Hope this sheds a bit of light. :blush:

Viel Glück und Grüße aus Toulouse

Ael

2 Likes

Hi @aworker,

Vielen Dank - das ging ja schnell. :slight_smile:

Thanks for this insights, which makes things clearer to me. I’m having a look at the implementation - but this is not my main interest. I’m using KNIME to do Machine Learning with my students and use it for me just to verify results I got with Mathematica (always better to have two (or more) sources). But the more one uses KNIME and one gets more familiar with it, it shows that this is really a valuable and mighty tool. Besides this it is quite easy to use, too - if you know theses tricks like in the answers here.

Herzliche Grüße aus Hanau

Michael Gamer

2 Likes

Hallo Michael

Vielen Dank :blush:

Indeed as in any language, knowing the tricks helps a lot :wink: . I fully agree with your comment about KNIME (specially for teaching) and having two or more sources.
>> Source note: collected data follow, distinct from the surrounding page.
-- ==== Sys2Proof/Laws/Notices.lean ====
section
/-! SUPPORT. Notices change registers alone: MSI-X messages, host writes, page events, ring records, watermarks and monitors leave the
rest of the state as it is; an entry in the security processor's log also changes that log. -/

namespace Sys2Proof.Machine
open Sys2Proof

/-- The state without its registers. -/
def hush (s : State) : State := { s with regs := {} }
/-- The state without its registers and without the security processor's log. -/
def quiet (s : State) : State := { s with regs := {}, sp := { s.sp with log := [], logSeq := 0 } }

theorem quiet_of_hush {s t : State} (h : hush t = hush s) : quiet t = quiet s := by
  have e : ∀ x : State, quiet x = quiet (hush x) := fun _ => rfl
  rw [e t, h, ← e s]

/-! ## The registers alone -/

@[simp] theorem hush_regs (s : State) (r : Regs) : hush { s with regs := r } = hush s := rfl
@[simp] theorem hush_setPage (s : State) (p : Nat) (v : Page) : hush (setPage s p v) = hush s := rfl
@[simp] theorem hush_setRing (s : State) (r : Nat) (v : Ring) : hush (setRing s r v) = hush s := rfl
@[simp] theorem hush_setMark (s : State) (w : Nat) (v : Watermark) : hush (setMark s w v) = hush s := rfl
@[simp] theorem hush_setMon (s : State) (m : Nat) (v : Monitor) : hush (setMon s m v) = hush s := rfl
@[simp] theorem hush_ite (c : Prop) [Decidable c] (a b : State) : hush (if c then a else b) = if c then hush a else hush b :=
  apply_ite hush c a b
@[simp] theorem hush_flipPending (s : State) (v : Nat) : hush (flipPending s v) = hush s := rfl
@[simp] theorem hush_sendMsix (s : State) (v : Nat) : hush (sendMsix s v) = hush s := by simp [sendMsix]
@[simp] theorem hush_hostWrite (s : State) (a : Nat) (b : Bytes) : hush (hostWrite s a b) = hush s := rfl
@[simp] theorem hush_pulseEvent (s : State) (pg b : Nat) (i : List (Nat × Nat)) : hush (pulseEvent s pg b i) = hush s := by
  simp [pulseEvent]
@[simp] theorem hush_levelEvent (s : State) (pg b : Nat) (h : Bool) (i : List (Nat × Nat)) : hush (levelEvent s pg b h i) = hush s := by
  simp [levelEvent]
@[simp] theorem hush_ringWriteAs (ok : Bool) (s : State) (r code kind : Nat) (crit : Bool) (i0 i1 : Nat) :
    hush (ringWriteAs ok s r code kind crit i0 i1) = hush s := by simp [ringWriteAs]
@[simp] theorem hush_ringWrite (s : State) (r code kind : Nat) (crit : Bool) (i0 i1 : Nat) :
    hush (ringWrite s r code kind crit i0 i1) = hush s := (hush_ringWriteAs _ _ r code kind crit i0 i1).trans (hush_regs s _)
@[simp] theorem hush_ringPost (s : State) (r code kind : Nat) (crit : Bool) (i0 i1 : Nat) :
    hush (ringPost s r code kind crit i0 i1) = hush s := by simp [ringPost]
@[simp] theorem hush_markMove (s : State) (w l : Nat) : hush (markMove s w l).1 = hush s := rfl
@[simp] theorem hush_followRing (s : State) (r : Nat) : hush (followRing s r) = hush s := by
  unfold followRing; split
  · simp only []; split <;> simp
  · rfl
@[simp] theorem hush_postRecord (s : State) (r code kind : Nat) (crit : Bool) (i0 i1 : Nat) :
    hush (postRecord s r code kind crit i0 i1) = hush s := by simp [postRecord]
@[simp] theorem hush_setLevel (s : State) (w l : Nat) : hush (setLevel s w l) = hush s := by
  unfold setLevel; simp only []; split <;> simp

theorem hush_postRecords (s : State) (l : List Nat) (code : Nat) (crit : Bool) (i0 i1 : Nat) :
    hush (l.foldl (fun s r => postRecord s r code 0 crit i0 i1) s) = hush s := by
  induction l generalizing s with
  | nil => rfl
  | cons r l ih => rw [List.foldl_cons, ih, hush_postRecord]

/-! ## The registers and the log -/

theorem quiet_log (s : State) (l : List LogEntry) (n : Nat) : quiet { s with sp := { s.sp with log := l, logSeq := n } } = quiet s := rfl
theorem quiet_logAdd (s : State) (source code part ctx i0 i1 : Nat) : quiet (logAdd s source code part ctx i0 i1) = quiet s := by
  unfold logAdd
  exact quiet_log s _ _
@[simp] theorem quiet_logIt (s : State) (source code part ctx i0 i1 : Nat) : quiet (logIt s source code part ctx i0 i1) = quiet s :=
  (quiet_of_hush (hush_setLevel _ _ _)).trans (quiet_logAdd s source code part ctx i0 i1)
@[simp] theorem quiet_postEvent (s : State) (l : List Nat) (code : Nat) (crit : Bool) (part i0 i1 : Nat) :
    quiet (postEvent s l code crit part i0 i1) = quiet s := by
  unfold postEvent; simp only []; split
  · rw [quiet_logIt]; exact quiet_of_hush (hush_postRecords s l code crit i0 i1)
  · exact quiet_of_hush (hush_postRecords s l code crit i0 i1)
theorem hush_postEvent (s : State) (l : List Nat) (code part i0 i1 : Nat) : hush (postEvent s l code false part i0 i1) = hush s :=
  hush_postRecords s l code false i0 i1
@[simp] theorem hush_countMonitor (s : State) (m : Nat) : hush (countMonitor s m) = hush s := by
  unfold countMonitor; simp only []; split
  · rw [hush_pulseEvent, hush_postEvent]; rfl
  · rfl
The nice extra thing of KNIME is its great community - people like @armingrudd always willing to help with really amazing tricks and workflows, as you have experienced here. KNIME summits in Berlin are also great to meet all these people !

Herzliche Grüße

Ael

4 Likes

Hi @mgamer

I want to suggest another solution. With the Extract Table Spec node it is not necessary to do a Transpose first to select the column-names (saves a lot of time with a large dataset). You can directly make a selection of row (using Sample node or Rule Engine node or …).
Knipsel
gr. Hans

4 Likes

Hi there everybody,

just to add info. Have added this functionality/request it into existing ticket (Internal reference: AP-14092) from this topic: Combined column cleaner/selecter tool [proposal]

@armingrudd this is what I had in mind :wink:

Br,
Ivan

2 Likes

@HansS Thank you for this hint - looks good and is easier than before

1 Like

This topic was automatically closed 182 days after the last reply. New replies are no longer allowed.